▶ [Task requirements]: The answer is every line of the records that holds the word "Config", copied in full.

▶ [Given information]:
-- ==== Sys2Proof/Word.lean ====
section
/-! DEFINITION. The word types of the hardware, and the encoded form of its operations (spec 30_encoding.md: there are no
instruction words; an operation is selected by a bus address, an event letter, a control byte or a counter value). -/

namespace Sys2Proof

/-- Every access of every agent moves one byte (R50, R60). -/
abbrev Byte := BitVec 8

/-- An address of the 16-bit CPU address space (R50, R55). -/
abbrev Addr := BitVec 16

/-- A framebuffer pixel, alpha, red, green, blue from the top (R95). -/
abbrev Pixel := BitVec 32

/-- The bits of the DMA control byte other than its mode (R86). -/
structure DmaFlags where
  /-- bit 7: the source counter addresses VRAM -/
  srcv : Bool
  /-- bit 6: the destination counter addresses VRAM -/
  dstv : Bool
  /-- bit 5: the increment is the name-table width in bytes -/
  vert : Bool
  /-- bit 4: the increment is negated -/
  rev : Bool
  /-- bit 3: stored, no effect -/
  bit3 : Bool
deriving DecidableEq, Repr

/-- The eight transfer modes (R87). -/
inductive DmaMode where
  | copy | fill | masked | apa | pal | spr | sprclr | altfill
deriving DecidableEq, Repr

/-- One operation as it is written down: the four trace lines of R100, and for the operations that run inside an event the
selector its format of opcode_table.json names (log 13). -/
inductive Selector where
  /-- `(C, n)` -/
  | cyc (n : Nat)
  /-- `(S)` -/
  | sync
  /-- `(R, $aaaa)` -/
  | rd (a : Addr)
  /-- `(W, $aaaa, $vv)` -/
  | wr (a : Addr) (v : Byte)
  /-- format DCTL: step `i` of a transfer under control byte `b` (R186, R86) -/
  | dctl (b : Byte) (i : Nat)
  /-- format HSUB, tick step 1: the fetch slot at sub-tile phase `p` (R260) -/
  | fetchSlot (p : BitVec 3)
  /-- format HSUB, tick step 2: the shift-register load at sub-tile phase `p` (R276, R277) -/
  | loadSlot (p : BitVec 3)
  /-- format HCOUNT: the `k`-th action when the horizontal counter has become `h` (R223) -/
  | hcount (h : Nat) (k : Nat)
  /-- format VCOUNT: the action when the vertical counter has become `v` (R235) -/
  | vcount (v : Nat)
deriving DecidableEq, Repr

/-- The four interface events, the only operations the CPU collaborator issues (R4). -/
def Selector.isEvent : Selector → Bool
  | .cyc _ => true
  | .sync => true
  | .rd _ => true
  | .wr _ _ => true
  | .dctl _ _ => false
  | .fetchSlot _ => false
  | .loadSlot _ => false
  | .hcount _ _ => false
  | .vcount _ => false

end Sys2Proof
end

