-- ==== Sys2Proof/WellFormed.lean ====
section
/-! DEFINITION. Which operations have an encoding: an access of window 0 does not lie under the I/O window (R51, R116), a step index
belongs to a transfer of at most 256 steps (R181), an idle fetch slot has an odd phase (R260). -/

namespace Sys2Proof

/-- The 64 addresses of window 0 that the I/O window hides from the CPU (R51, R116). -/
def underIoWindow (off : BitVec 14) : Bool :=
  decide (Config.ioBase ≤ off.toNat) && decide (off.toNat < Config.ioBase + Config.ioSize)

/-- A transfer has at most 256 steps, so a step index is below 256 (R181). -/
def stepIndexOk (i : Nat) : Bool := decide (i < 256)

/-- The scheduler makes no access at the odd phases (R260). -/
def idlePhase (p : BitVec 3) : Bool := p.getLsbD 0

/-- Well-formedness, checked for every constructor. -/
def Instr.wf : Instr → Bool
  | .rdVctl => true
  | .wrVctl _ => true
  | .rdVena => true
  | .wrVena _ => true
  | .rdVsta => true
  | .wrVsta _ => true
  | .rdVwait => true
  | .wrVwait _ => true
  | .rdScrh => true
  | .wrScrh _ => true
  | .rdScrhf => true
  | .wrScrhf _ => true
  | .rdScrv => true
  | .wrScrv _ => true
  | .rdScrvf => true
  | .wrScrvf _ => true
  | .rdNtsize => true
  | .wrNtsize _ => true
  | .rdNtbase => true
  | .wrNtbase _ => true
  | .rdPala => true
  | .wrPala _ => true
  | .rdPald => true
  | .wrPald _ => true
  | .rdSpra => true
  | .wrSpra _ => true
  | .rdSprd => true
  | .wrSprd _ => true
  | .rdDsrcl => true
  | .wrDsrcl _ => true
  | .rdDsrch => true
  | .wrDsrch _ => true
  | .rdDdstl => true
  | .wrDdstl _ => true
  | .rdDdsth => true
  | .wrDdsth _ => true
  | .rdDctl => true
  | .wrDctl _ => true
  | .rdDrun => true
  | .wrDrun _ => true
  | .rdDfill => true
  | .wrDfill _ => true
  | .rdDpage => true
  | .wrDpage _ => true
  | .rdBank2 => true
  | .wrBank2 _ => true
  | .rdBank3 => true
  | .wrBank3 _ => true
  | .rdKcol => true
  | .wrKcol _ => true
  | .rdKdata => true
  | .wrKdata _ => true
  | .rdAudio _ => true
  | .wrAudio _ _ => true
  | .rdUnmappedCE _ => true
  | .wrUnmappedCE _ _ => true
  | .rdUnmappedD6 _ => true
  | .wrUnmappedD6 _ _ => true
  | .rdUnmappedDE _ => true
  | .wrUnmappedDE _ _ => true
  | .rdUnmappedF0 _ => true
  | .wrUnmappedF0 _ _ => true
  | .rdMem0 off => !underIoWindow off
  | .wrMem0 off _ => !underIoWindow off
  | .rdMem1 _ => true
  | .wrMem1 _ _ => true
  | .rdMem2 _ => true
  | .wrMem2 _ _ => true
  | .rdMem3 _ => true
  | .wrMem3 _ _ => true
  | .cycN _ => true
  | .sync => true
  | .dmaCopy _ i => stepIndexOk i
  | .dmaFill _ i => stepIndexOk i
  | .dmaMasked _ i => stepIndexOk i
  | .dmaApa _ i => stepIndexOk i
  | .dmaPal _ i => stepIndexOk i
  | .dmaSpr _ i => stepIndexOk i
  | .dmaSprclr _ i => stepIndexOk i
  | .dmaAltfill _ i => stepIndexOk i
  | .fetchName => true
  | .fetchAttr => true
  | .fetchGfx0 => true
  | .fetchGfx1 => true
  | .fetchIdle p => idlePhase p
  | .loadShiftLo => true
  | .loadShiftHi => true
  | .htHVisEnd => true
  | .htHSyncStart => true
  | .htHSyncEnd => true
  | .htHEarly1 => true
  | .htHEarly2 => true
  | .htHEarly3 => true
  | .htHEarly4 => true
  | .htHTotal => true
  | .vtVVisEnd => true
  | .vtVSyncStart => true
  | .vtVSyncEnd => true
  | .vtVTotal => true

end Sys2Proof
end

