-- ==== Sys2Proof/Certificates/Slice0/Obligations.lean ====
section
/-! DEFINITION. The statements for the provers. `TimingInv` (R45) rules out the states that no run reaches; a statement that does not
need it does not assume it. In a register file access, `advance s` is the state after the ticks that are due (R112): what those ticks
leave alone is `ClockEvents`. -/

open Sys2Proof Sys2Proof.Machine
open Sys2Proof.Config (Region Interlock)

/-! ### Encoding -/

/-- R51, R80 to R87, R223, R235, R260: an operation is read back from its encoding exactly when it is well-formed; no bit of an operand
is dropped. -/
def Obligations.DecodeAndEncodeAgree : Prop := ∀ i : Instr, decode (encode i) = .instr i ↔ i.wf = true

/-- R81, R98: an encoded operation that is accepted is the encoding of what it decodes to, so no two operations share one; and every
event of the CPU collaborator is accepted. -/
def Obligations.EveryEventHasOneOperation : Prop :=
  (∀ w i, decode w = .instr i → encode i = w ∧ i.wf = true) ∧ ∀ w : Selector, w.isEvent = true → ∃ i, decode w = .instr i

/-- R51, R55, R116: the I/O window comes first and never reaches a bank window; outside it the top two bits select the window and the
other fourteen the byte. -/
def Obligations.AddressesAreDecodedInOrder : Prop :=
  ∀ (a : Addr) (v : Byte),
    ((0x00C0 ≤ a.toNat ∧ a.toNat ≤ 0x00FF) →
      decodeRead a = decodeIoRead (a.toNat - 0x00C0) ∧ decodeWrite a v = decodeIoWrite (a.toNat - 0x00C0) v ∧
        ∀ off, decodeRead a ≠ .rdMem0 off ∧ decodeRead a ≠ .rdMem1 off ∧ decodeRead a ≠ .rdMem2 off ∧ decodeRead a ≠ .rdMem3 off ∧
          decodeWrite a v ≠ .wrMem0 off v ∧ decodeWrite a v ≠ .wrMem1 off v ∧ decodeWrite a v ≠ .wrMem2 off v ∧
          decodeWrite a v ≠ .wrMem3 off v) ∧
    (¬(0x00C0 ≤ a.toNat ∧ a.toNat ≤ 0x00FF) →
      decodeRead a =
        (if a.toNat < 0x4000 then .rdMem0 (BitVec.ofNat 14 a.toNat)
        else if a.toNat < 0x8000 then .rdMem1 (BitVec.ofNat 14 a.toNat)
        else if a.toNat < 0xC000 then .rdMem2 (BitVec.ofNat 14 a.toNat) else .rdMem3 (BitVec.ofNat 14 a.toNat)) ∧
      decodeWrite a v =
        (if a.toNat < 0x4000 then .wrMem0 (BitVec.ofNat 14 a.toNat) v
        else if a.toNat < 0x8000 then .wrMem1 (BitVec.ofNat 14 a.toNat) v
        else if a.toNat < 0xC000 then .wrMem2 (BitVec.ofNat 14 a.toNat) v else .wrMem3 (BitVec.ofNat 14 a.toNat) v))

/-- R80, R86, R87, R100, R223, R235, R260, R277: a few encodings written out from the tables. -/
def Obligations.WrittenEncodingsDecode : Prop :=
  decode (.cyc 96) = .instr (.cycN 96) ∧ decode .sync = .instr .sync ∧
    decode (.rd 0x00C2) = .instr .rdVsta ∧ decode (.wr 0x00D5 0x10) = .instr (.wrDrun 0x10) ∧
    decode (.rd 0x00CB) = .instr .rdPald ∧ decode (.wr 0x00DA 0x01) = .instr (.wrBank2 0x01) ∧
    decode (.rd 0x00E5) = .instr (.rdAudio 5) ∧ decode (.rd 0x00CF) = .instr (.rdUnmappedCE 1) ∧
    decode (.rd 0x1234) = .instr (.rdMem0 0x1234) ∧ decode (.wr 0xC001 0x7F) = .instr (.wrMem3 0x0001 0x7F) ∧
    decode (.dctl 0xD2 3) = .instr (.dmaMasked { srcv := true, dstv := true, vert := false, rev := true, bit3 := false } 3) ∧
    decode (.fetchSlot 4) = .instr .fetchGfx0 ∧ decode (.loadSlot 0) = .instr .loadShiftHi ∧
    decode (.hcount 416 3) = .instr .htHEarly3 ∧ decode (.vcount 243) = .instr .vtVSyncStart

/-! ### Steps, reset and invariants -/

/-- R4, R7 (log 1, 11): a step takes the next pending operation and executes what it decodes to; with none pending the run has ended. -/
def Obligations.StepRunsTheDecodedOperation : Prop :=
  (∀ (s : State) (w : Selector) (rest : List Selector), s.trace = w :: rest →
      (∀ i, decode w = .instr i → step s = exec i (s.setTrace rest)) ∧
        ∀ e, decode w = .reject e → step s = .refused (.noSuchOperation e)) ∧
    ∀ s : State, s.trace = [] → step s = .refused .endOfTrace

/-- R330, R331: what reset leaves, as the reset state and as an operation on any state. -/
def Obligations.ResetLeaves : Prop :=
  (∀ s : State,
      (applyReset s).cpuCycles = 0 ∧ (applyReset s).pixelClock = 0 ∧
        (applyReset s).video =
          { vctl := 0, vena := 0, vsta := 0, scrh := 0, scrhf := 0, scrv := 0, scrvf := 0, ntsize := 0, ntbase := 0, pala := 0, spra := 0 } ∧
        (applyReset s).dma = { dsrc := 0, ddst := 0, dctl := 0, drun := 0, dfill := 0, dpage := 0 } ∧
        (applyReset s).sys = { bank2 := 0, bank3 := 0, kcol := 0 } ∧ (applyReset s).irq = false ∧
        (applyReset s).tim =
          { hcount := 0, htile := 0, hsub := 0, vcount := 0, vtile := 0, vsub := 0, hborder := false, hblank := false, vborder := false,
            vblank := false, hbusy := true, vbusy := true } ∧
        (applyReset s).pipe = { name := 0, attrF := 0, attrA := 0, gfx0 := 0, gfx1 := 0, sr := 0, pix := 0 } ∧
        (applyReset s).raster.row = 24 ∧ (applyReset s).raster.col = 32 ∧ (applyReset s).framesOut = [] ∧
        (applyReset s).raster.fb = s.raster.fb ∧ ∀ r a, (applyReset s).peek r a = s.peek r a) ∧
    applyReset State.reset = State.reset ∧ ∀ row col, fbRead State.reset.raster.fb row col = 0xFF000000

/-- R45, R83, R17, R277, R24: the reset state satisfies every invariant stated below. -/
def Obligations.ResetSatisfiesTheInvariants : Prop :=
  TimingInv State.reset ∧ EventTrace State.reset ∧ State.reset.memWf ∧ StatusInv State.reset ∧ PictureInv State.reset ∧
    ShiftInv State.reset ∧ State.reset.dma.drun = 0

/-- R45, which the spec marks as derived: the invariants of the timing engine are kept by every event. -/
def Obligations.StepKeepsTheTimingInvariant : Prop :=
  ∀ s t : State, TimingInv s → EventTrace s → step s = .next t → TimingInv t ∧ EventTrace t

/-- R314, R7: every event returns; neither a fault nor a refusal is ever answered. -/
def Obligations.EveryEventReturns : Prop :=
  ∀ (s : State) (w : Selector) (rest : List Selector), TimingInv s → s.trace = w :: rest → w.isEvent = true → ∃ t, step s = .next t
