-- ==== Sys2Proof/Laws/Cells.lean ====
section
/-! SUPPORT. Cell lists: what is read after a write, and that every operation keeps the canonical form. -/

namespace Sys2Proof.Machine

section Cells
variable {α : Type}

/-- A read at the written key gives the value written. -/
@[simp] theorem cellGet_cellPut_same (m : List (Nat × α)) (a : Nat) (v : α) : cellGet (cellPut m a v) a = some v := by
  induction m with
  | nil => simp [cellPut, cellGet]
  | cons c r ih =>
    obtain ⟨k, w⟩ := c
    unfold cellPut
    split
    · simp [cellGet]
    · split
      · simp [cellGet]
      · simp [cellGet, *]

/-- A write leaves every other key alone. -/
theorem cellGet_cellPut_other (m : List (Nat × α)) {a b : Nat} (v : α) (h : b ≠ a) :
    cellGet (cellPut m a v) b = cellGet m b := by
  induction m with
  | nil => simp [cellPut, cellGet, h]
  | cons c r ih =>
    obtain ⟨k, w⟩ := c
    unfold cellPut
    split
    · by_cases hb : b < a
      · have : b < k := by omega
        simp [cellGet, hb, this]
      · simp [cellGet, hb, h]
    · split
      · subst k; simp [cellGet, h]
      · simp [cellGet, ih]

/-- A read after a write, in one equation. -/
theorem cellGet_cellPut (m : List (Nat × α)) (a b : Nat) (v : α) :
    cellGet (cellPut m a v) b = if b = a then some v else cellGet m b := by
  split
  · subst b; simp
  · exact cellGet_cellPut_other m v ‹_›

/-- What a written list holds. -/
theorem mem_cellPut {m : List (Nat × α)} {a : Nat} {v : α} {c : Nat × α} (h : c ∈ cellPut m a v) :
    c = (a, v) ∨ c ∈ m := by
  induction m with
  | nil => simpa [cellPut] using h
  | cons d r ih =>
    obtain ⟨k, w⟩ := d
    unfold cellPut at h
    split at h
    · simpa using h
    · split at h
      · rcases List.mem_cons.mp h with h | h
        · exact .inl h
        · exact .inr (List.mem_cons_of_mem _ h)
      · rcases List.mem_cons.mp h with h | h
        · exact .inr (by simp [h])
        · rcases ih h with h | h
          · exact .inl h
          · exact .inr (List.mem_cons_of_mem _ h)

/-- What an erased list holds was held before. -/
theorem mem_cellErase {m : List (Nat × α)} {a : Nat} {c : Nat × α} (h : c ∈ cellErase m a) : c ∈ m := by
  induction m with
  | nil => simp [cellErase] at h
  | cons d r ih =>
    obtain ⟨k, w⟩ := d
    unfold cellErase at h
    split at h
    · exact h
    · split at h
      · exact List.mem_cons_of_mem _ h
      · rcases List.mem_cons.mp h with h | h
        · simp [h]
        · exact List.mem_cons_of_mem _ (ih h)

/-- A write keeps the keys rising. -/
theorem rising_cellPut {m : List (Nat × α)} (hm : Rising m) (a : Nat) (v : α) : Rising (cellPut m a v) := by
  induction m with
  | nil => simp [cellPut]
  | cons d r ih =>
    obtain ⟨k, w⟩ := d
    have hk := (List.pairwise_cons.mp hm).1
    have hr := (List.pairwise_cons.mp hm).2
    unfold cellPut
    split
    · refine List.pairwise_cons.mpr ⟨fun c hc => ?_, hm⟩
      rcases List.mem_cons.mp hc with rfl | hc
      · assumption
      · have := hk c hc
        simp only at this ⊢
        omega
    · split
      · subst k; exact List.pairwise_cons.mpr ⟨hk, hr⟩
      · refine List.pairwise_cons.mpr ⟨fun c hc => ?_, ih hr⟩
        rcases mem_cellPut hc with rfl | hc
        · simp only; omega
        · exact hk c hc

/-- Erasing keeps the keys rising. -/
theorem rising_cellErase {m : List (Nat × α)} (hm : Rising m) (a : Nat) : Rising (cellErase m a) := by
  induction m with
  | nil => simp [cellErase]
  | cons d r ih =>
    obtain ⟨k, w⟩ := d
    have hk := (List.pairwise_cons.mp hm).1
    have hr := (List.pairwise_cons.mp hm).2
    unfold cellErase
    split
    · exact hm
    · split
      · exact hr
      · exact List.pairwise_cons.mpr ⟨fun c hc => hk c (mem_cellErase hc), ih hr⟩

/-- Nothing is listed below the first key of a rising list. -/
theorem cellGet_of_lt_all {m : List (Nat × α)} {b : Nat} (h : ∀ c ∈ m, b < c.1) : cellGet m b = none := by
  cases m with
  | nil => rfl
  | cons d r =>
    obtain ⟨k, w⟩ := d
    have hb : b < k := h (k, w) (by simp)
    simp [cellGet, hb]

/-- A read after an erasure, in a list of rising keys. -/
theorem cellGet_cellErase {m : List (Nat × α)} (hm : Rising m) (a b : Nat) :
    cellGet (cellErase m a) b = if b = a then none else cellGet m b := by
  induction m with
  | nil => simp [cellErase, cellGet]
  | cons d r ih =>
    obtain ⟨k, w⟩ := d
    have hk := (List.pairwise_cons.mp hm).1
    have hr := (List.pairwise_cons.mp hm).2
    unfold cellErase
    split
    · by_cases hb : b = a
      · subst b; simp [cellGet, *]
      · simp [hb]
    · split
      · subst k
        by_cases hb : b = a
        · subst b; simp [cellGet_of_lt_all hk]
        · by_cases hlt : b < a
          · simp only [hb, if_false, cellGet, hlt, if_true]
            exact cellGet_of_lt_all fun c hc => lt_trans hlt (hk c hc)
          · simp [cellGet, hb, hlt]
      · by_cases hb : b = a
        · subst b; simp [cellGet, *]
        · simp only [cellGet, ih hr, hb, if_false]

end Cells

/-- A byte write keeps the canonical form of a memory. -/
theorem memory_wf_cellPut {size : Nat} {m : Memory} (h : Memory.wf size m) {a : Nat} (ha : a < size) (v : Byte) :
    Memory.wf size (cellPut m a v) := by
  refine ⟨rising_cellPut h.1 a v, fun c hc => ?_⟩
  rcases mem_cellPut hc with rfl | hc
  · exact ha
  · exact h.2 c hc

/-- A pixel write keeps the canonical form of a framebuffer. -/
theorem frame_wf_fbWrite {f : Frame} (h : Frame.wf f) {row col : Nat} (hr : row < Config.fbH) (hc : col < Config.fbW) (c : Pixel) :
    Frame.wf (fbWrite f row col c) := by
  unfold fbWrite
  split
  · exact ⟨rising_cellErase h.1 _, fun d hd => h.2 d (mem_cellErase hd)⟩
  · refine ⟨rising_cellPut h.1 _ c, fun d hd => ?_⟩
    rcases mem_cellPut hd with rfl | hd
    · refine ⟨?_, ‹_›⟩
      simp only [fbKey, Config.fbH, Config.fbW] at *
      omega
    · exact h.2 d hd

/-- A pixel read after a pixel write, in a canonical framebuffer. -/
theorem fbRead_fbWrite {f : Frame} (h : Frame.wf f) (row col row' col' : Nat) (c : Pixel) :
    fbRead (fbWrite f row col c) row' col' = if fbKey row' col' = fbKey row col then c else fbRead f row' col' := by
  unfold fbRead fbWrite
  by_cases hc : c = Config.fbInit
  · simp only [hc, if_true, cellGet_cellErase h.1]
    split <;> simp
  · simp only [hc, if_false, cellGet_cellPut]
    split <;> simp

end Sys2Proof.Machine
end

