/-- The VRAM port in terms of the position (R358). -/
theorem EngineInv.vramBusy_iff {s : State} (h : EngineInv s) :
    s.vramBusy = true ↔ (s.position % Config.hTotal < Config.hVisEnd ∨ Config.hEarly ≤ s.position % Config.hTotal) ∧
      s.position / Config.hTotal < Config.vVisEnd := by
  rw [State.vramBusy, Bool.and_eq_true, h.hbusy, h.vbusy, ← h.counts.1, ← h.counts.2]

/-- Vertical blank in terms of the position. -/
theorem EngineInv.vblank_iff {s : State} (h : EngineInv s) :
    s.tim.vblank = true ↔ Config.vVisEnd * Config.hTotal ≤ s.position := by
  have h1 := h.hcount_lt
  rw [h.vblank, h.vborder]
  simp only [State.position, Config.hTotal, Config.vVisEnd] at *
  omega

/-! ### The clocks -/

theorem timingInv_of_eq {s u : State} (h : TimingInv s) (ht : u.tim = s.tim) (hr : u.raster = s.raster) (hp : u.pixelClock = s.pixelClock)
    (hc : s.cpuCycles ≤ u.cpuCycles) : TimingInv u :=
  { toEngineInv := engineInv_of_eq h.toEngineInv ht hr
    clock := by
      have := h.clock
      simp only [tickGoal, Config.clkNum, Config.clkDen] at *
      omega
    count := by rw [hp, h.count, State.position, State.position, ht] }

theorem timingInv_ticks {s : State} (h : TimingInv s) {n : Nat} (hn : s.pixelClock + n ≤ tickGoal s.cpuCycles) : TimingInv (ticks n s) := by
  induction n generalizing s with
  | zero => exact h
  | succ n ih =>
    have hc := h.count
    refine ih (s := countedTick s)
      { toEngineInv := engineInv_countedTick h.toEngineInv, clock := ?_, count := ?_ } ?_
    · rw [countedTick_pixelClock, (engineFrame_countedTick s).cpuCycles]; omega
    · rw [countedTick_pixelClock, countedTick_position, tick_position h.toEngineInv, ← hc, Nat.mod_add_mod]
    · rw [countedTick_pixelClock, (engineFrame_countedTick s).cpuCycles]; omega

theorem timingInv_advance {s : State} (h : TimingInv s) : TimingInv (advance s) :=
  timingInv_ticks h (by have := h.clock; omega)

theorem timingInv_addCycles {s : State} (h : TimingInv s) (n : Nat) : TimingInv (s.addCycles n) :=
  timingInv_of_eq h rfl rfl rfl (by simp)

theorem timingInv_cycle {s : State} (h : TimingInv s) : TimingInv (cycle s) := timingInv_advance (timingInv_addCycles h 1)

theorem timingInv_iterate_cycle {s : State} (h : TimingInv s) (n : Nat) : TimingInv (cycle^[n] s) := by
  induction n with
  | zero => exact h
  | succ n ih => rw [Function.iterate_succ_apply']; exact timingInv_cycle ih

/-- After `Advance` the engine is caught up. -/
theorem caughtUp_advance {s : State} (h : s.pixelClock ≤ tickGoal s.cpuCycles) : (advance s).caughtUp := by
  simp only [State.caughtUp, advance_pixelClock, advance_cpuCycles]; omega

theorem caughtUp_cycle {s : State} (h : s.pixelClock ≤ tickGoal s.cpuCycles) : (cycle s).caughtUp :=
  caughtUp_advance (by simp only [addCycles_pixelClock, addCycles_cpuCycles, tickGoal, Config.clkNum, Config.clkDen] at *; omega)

▶ [Task output]:
  decide (Config.ioBase ≤ off.toNat) && decide (off.toNat < Config.ioBase + Config.ioSize)
open Sys2Proof.Config (Region Interlock)
theorem frame_wf_fbWrite {f : Frame} (h : Frame.wf f) {row col : Nat} (hr : row < Config.fbH) (hc : col < Config.fbW) (c : Pixel) :
      simp only [fbKey, Config.fbH, Config.fbW] at *
  by_cases hc : c = Config.fbInit
    s.vramBusy = true ↔ (s.position % Config.hTotal < Config.hVisEnd ∨ Config.hEarly ≤ s.position % Config.hTotal) ∧
      s.position / Config.hTotal < Config.vVisEnd := by
    s.tim.vblank = true ↔ Config.vVisEnd * Config.hTotal ≤ s.position := by
  simp only [State.position, Config.hTotal, Config.vVisEnd] at *
      simp only [tickGoal, Config.clkNum, Config.clkDen] at *
  caughtUp_advance (by simp only [addCycles_pixelClock, addCycles_cpuCycles, tickGoal, Config.clkNum, Config.clkDen] at *; omega)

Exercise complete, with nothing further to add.